> **Action item**: What lines in the entries hold the string "blks"? List them.

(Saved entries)
----------
-- ==== Sys2Proof/Machine/UpdMem.lean ====
section
/-! DEFINITION. The two passes of the update engine over memory (10 R362 to R364, R369 to R375, R380, R382): what they
read, what they compute, and what they write, chunk by chunk. -/

namespace Sys2Proof.Machine

/-- On whose behalf a pass runs. -/
structure UpWho where
  parcel : Nat
  ten : Nat
  seq : Nat
  deriving DecidableEq, Repr

/-- Reads one range for the engine, with the STREAM policy (R349). -/
def upRead (w : UpWho) (a n : Nat) (s : State) : MRes × Nat × List Byte × State :=
  pvRead w.parcel w.ten a n false { ten := w.ten, seq := w.seq, quiet := true } s

/-- Reads ranges in order until one fails, joined. -/
def upReadL (w : UpWho) : List (Nat × Nat) → List Byte → State → MRes × Nat × List Byte × State
  | [], acc, s => (.ok, 0, acc, s)
  | (a, n) :: r, acc, s =>
    let x := upRead w a n s
    if x.1 == .ok then upReadL w r (acc ++ x.2.2.1) x.2.2.2 else (x.1, x.2.1, [], x.2.2.2)

/-- Reads several lists of ranges in order; one result for each. -/
def upReadLL (w : UpWho) : List (List (Nat × Nat)) → State → MRes × Nat × List (List Byte) × State
  | [], s => (.ok, 0, [], s)
  | l :: r, s =>
    let x := upReadL w l [] s
    if x.1 == .ok then
      let y := upReadLL w r x.2.2.2
      (y.1, y.2.1, x.2.2.1 :: y.2.2.1, y.2.2.2)
    else (x.1, x.2.1, [], x.2.2.2)

/-- Writes ranges in order until one fails; at most `lim` of them. -/
def upWriteL (w : UpWho) : Nat → List (Nat × List Byte) → State → MRes × Nat × State
  | 0, _, s => (.ok, 0, s)
  | _, [], s => (.ok, 0, s)
  | n + 1, (a, bs) :: r, s =>
    let x := pvWrite w.parcel w.ten a bs false (w.parcel, w.seq) { ten := w.ten, seq := w.seq, quiet := true } s
    if x.1 == .ok then upWriteL w n r x.2.2.2 else (x.1, x.2.1, x.2.2.2)

/-- The ranges of n-byte elements at a base for runs of indices. -/
def rangesAt (base n : Nat) (sp : List (Nat × Nat)) : List (Nat × Nat) := sp.map (fun x => (base + n * x.1, n * x.2))

/-- R373: the bytes of a touched-row bitmap, and where the ages begin. -/
def bitmapLen (g : List Byte) : Nat := (gRows g + 7) / 8
def agesAt (g : List Byte) : Nat := gSparseAddr g + (bitmapLen g + 255) / 256 * 256

/-- R373, R374: the rows that a pass covers with their ages, none for a group that is not SPARSE. -/
def touched (w : UpWho) (g : List Byte) (s : State) : MRes × Nat × Option (List Nat × List Nat) × State :=
  if !gSparse g then (.ok, 0, none, s)
  else
    let x := upReadLL w [[(gSparseAddr g, bitmapLen g)], [(agesAt g, 2 * gRows g)]] s
    let bm := nth x.2.2.1 0 []
    let rows := (List.range (gRows g)).filter (fun i => bit (le bm (i / 8) 1) (i % 8))
    (x.1, x.2.1, some (rows, (List.range (gRows g)).map (fun i => le (nth x.2.2.1 1 []) (2 * i) 2)), x.2.2.2)

/-- The elements that a pass covers, in ascending order. -/
def covered (g : List Byte) (t : Option (List Nat × List Nat)) : List Nat :=
  match t with
  | some (rows, _) => rows.flatMap (fun i => (List.range (gCols g)).map (fun j => i * gCols g + j))
  | none => List.range (gN g)

/-- What a pass has read of its elements: weights and gradient slots as stored, the moment blocks decoded, and their scale
and element codes. -/
structure UpIn where
  w : List Nat
  slots : List (List Nat)
  m1 : List (List Nat)
  m2 : List (List Nat)
  q1 : List (Nat × List Nat)
  q2 : List (Nat × List Nat)
  deriving DecidableEq, Repr

/-- Fixed-width numbers of a byte list. -/
def numsOf (n : Nat) (bs : List Byte) : List Nat := (List.range (bs.length / n)).map (fun k => le bs (n * k) n)

/-- R364, R369: reads the weights, gradient slots and moments of elements. -/
def upLoad (w : UpWho) (g : List Byte) (es : List Nat) (s : State) : MRes × Nat × UpIn × State :=
  let sp := spans es
  let bs := spans (blocksOf es)
  let mom (on : Bool) (a : Nat) : List (List (Nat × Nat)) :=
    if on then [rangesAt a 32 bs, rangesAt (a + gNp g) 1 bs] else [[], []]
  let reqs := [rangesAt (gWAddr g) (gWb g) sp] ++ mom (gM1 g) (gM1Addr g) ++ mom (gM2Blocks g) (gM2Addr g) ++
    (List.range (gNslots g)).map (fun k => rangesAt (gSlotAddr g k) 2 sp)
  let x := upReadLL w reqs s
  let d (k : Nat) : List Byte := nth x.2.2.1 k []
  let blocks (f : Fmt) (el sc : List Byte) : List (List Nat) :=
    (List.range sc.length).map (fun k => momBlock f (slice el (32 * k) 32) (le sc k 1))
  let codes (el sc : List Byte) : List (Nat × List Nat) :=
    (List.range sc.length).map (fun k => (le sc k 1, (slice el (32 * k) 32).map (·.toNat)))
  (x.1, x.2.1,
    ⟨numsOf (gWb g) (d 0), (List.range (gNslots g)).map (fun k => numsOf 2 (d (5 + k))), blocks fmtE4M3 (d 1) (d 2),
     blocks fmtUE5M3 (d 3) (d 4), codes (d 1) (d 2), codes (d 3) (d 4)⟩, x.2.2.2)

/-- R362: g of element number k of what was read. -/
def UpIn.grad (d : UpIn) (k : Nat) : XV := gradSum (d.slots.map (fun l => nth l k 0))

/-- What pass 1 leaves (R364). -/
structure Pass1 where
  sw : Nat := 0
  sg : Nat := 0
  rows : List Nat := []
  cols : List Nat := []
  elements : Nat := 0
  exc : List Exc := []
  deriving DecidableEq, Repr

/-- R364, R363: pass 1 of a group. -/
def pass1 (w : UpWho) (g : List Byte) (s : State) : MRes × Nat × Pass1 × State :=
  let t := touched w g s
  if t.1 != .ok then (t.1, t.2.1, {}, t.2.2.2)
  else
    let es := covered g t.2.2.1
    let x := upLoad w g es t.2.2.2
    if x.1 != .ok then (x.1, x.2.1, {}, x.2.2.2)
    else
      let f := if gRule g == 3 then upRead w (gM2Addr g) (4 * (gRows g + gCols g)) x.2.2.2 else (.ok, 0, [], x.2.2.2)
      if f.1 != .ok then (f.1, f.2.1, {}, f.2.2.2)
      else
        let d := x.2.2.1
        let gs := (List.range es.length).map d.grad
        let sw := orderedSum add64 0 (d.w.map (fun c => sq64 (widenW g c)))
        let sg := orderedSum add64 0 (gs.map (fun y => sq64 y.1))
        let base : Pass1 := { sw := sw, sg := sg, elements := es.length, exc := gs.flatMap (·.2) }
        if gRule g == 3 then
          let q := gs.map (fun y => xMul (xVal y) (xVal y))
          let at_ (i j : Nat) : XV := xVal (nth q (i * gCols g + j) (xLit 0))
          let rs := (List.range (gRows g)).map (fun i => orderedSumX ((List.range (gCols g)).map (at_ i)))
          let cs := (List.range (gCols g)).map (fun j => orderedSumX ((List.range (gRows g)).map (fun i => at_ i j)))
          (.ok, 0, { base with
            rows := rs.map (·.1), cols := cs.map (·.1),
            exc := base.exc ++ q.flatMap (·.2) ++ (rs ++ cs).flatMap (·.2) }, f.2.2.2)
        else (.ok, 0, base, f.2.2.2)

/-- What pass 2 gathers (R389, R391): the squares of the weight changes, the tally, whether policy 3 clipped, the
exceptions. -/
structure Pass2 where
  dw : List Nat := []
  tally : Nat := 0
  clipped : Bool := false
  exc : List Exc := []
  deriving DecidableEq, Repr

/-- R359, R369 to R371, R374: the new state of one chunk: what it gathers and what it writes, in order; the elements past
the group's last one are written as +0. `done` gives the instructions of an element's program that have run already. -/
def chunkOut (g : List Byte) (c : UpConst) (prog : List Nat) (ages : Option (List Nat)) (done : Nat → Nat) (es : List Nat)
    (d : UpIn) : Pass2 × List (Nat × List Byte) :=
  let blks := blocksOf es
  let old (m : List (List Nat)) (e : Nat) : Nat := nth (nth m ((blks.findIdx? (· == e / 32)).getD 0) []) (e % 32) 0
  let one (k e : Nat) : ElemOut × Bool × Nat × List Exc × Nat :=
    let w := widenW g (nth d.w k 0)
    let cg := clipG g c.cf (xVal (d.grad k))
    let o := elemUpdate g c prog (done e) (rowPow g c (ages.map (fun l => nth l (e / gCols g) 0))) e w cg.1.1
      (old d.m1 e) (old d.m2 e)
    let n := narrowW g o.w
    let row := if e % gCols g == 0 then rowExc g c (ages.map (fun l => nth l (e / gCols g) 0)) else []
    (o, cg.2, n.1, row ++ (d.grad k).2 ++ cg.1.2 ++ o.exc ++ [n.2], w)
  let rs := (List.range es.length).map (fun k => one k (nth es k 0))
  let dif (r : ElemOut × Bool × Nat × List Exc × Nat) : Nat :=
    let x := to64 (rawAdd (f32 (widenW g r.2.2.1)) (negV (f32 r.2.2.2.2)))
    to64 (rawMul (f64 x) (f64 x))
  let block (f : Fmt) (m : List (List Nat)) (q : List (Nat × List Nat)) (sel : ElemOut → Nat) (b : Nat) :
      Nat × List Nat × List Exc :=
    sparseBlock f (nth q ((blks.findIdx? (· == b)).getD 0) (0, []))
      ((List.range 32).map (fun j => if gN g ≤ 32 * b + j then some (FVal.fin false 0 0)
        else ((es.findIdx? (· == 32 * b + j)).bind (fun k => rs[k]?)).map (fun r => f32 (sel r.1))))
      ((List.range 32).map (fun j => f32 (old m (32 * b + j))))
  let mom (on : Bool) (f : Fmt) (m : List (List Nat)) (q : List (Nat × List Nat)) (sel : ElemOut → Nat) (a : Nat) :
      List (Nat × List Byte) × List Exc :=
    if on then
      let qs := blks.map (block f m q sel)
      let put (base n : Nat) (bs : List Byte) : List (Nat × List Byte) :=
        ((spans blks).foldl (fun (acc : List (Nat × List Byte) × List Byte) sp =>
          (acc.1 ++ [(base + n * sp.1, acc.2.take (n * sp.2))], acc.2.drop (n * sp.2))) ([], bs)).1
      (put a 32 (qs.flatMap (fun q => q.2.1.map (BitVec.ofNat 8))) ++
        put (a + gNp g) 1 (qs.map (fun q => BitVec.ofNat 8 q.1)), qs.flatMap (·.2.2))
    else ([], [])
  let wb := rs.flatMap (fun r => leBytes r.2.2.1 (gWb g))
  let ws := ((spans es).foldl (fun (acc : List (Nat × List Byte) × List Byte) sp =>
    (acc.1 ++ [(gWAddr g + gWb g * sp.1, acc.2.take (gWb g * sp.2))], acc.2.drop (gWb g * sp.2))) ([], wb)).1
  let a := mom (gM1 g) fmtE4M3 d.m1 d.q1 (·.m) (gM1Addr g)
  let b := mom (gM2Blocks g) fmtUE5M3 d.m2 d.q2 (·.v) (gM2Addr g)
  ({ dw := rs.map dif
     tally := ((List.range es.length).map (fun k => tallyOf (nth es k 0) ((rs[k]?.map (·.2.2.1)).getD 0))).foldl
       (fun x y => (x + y) % 2 ^ 64) 0
     clipped := rs.any (·.2.1), exc := rs.flatMap (·.2.2.2.1) ++ a.2 ++ b.2 },
    (ws ++ a.1 ++ b.1).map (fun x => (gDest g x.1, x.2)))

/-- R370, R374: what the last chunk writes besides: the factors; the ages and the bitmap. -/
def lastOut (g : List Byte) (c : UpConst) (t : Option (List Nat × List Nat)) : List (Nat × List Byte) :=
  (if gRule g == 3 then [(gDest g (gM2Addr g), c.fac.flatMap (fun f => leBytes f 4))] else []) ++
  (match t with
   | some (rows, ages) => [(gSparseAddr g, zeros (bitmapLen g)),
      (agesAt g, (ages.zipIdx.flatMap (fun x => leBytes (if rows.contains x.2 then 0 else min (x.1 + 1) 65535) 2)))]
   | none => [])

/-- What pass 2 runs with: the group entry, its constants, its program, its rows. -/
structure Pass2Env where
  g : List Byte
  c : UpConst
  prog : List Nat
  t : Option (List Nat × List Nat)
  done : Nat → Nat

/-- R380: the chunks of a group. -/
def chunkCount (g : List Byte) : Nat := (gN g + 4095) / 4096

/-- R380: one chunk of pass 2: reads, then writes, at most `lim` of them. -/
def runChunk (w : UpWho) (v : Pass2Env) (k lim : Nat) (s : State) : MRes × Nat × Pass2 × State :=
  let all := (covered v.g v.t).filter (fun e => decide (4096 * k ≤ e) && decide (e < 4096 * (k + 1)))
  let x := upLoad w v.g all s
  if x.1 != .ok then (x.1, x.2.1, {}, x.2.2.2)
  else
    let o := chunkOut v.g v.c v.prog (v.t.map (·.2)) v.done all x.2.2.1
    let ws := o.2 ++ (if k + 1 == chunkCount v.g then lastOut v.g v.c v.t else [])
    let y := upWriteL w lim ws x.2.2.2
    (y.1, y.2.1, o.1, y.2.2)

/-- R380: the chunks from k on in ascending order until one fails. -/
def runChunks (w : UpWho) (v : Pass2Env) : Nat → Nat → Pass2 → State → MRes × Nat × Pass2 × State
  | 0, _, acc, s => (.ok, 0, acc, s)
  | n + 1, k, acc, s =>
    let x := runChunk w v k (2 ^ 40) s
    let a := x.2.2.1
    let acc : Pass2 := ⟨acc.dw ++ a.dw, (acc.tally + a.tally) % 2 ^ 64, acc.clipped || a.clipped, acc.exc ++ a.exc⟩
    if x.1 == .ok then runChunks w v n (k + 1) acc x.2.2.2 else (x.1, x.2.1, acc, x.2.2.2)

/-- R371: the program of a group. -/
def progOf (x : Parcel) (g : List Byte) : List Nat :=
  if gRule g == 4 then progWords ((tblGet x.programs (gProgram g)).getD []) else []

/-- R369: the environment of pass 2 of a group run, with the exceptions of its constants. The factors need what the
region holds and the sums of pass 1. -/
def pass2Env (w : UpWho) (r : GroupRun) (s : State) : MRes × Nat × Pass2Env × List Exc × State :=
  let x := s.parcel w.parcel
  let g := x.group r.group
  let k := upConst g r.cf r.tr
  let done (e : Nat) : Nat :=
    match r.elem with
    | i :: pc :: _ => if e < i then 16 else if e == i then pc else 0
    | _ => 0
  let t := touched w g s
  if t.1 != .ok then (t.1, t.2.1, ⟨g, k.1, [], none, done⟩, [], t.2.2.2)
  else if gRule g == 3 then
    let f := upRead w (gM2Addr g) (4 * (gRows g + gCols g)) t.2.2.2
    let k2 := factors g k.1 (numsOf 4 f.2.2.1) r.rows r.cols
    (f.1, f.2.1, ⟨g, k2.1, [], t.2.2.1, done⟩, k.2 ++ k2.2, f.2.2.2)
  else (.ok, 0, ⟨g, k.1, progOf x g, t.2.2.1, done⟩, k.2, t.2.2.2)

/-- R369, R380: the whole of pass 2. -/
def pass2 (w : UpWho) (r : GroupRun) (s : State) : MRes × Nat × Pass2 × State :=
  let e := pass2Env w r s
  if e.1 != .ok then (e.1, e.2.1, {}, e.2.2.2.2)
  else runChunks w e.2.2.1 (chunkCount e.2.2.1.g) 0 { exc := e.2.2.2.1 } e.2.2.2.2

/-- R356, R390: what a pass 2 that stops has counted, and whether it has clipped, are kept. -/
def keepPass (w : UpWho) (r : GroupRun) (q : Pass2) (s : State) : State :=
  addExcItem w.parcel w.seq (countExc q.exc) (s.modItem w.parcel w.seq (fun i => { i with groups := i.groups.map (fun x =>
    if x.group == r.group then { x with clipped := x.clipped || q.clipped } else x) }))

/-- R380: pass 2 stopped at chunk k: the chunks before it are written, it may be written in part (a free value says how
many of its writes were made; its exceptions count where it made some). -/
def pass2Torn (w : UpWho) (r : GroupRun) (k : Nat) (s : State) : State :=
  let e := pass2Env w r s
  if e.1 != .ok then keepPass w r { exc := e.2.2.2.1 } e.2.2.2.2
  else
    let v := e.2.2.1
    let y := runChunks w v (min k (chunkCount v.g)) 0 { exc := e.2.2.2.1 } e.2.2.2.2
    if y.1 != .ok then keepPass w r y.2.2.1 y.2.2.2
    else
      let f := draw y.2.2.2
      let n := Config.freeNat f.1
      let z := runChunk w v k n f.2
      let q := y.2.2.1
      keepPass w r (if n == 0 then q else { q with clipped := q.clipped || z.2.2.1.clipped, exc := q.exc ++ z.2.2.1.exc }) z.2.2.2

end Sys2Proof.Machine
end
----------
> **Result of this task**:
  let blks := blocksOf es
  let old (m : List (List Nat)) (e : Nat) : Nat := nth (nth m ((blks.findIdx? (· == e / 32)).getD 0) []) (e % 32) 0
    sparseBlock f (nth q ((blks.findIdx? (· == b)).getD 0) (0, []))
      let qs := blks.map (block f m q sel)
        ((spans blks).foldl (fun (acc : List (Nat × List Byte) × List Byte) sp =>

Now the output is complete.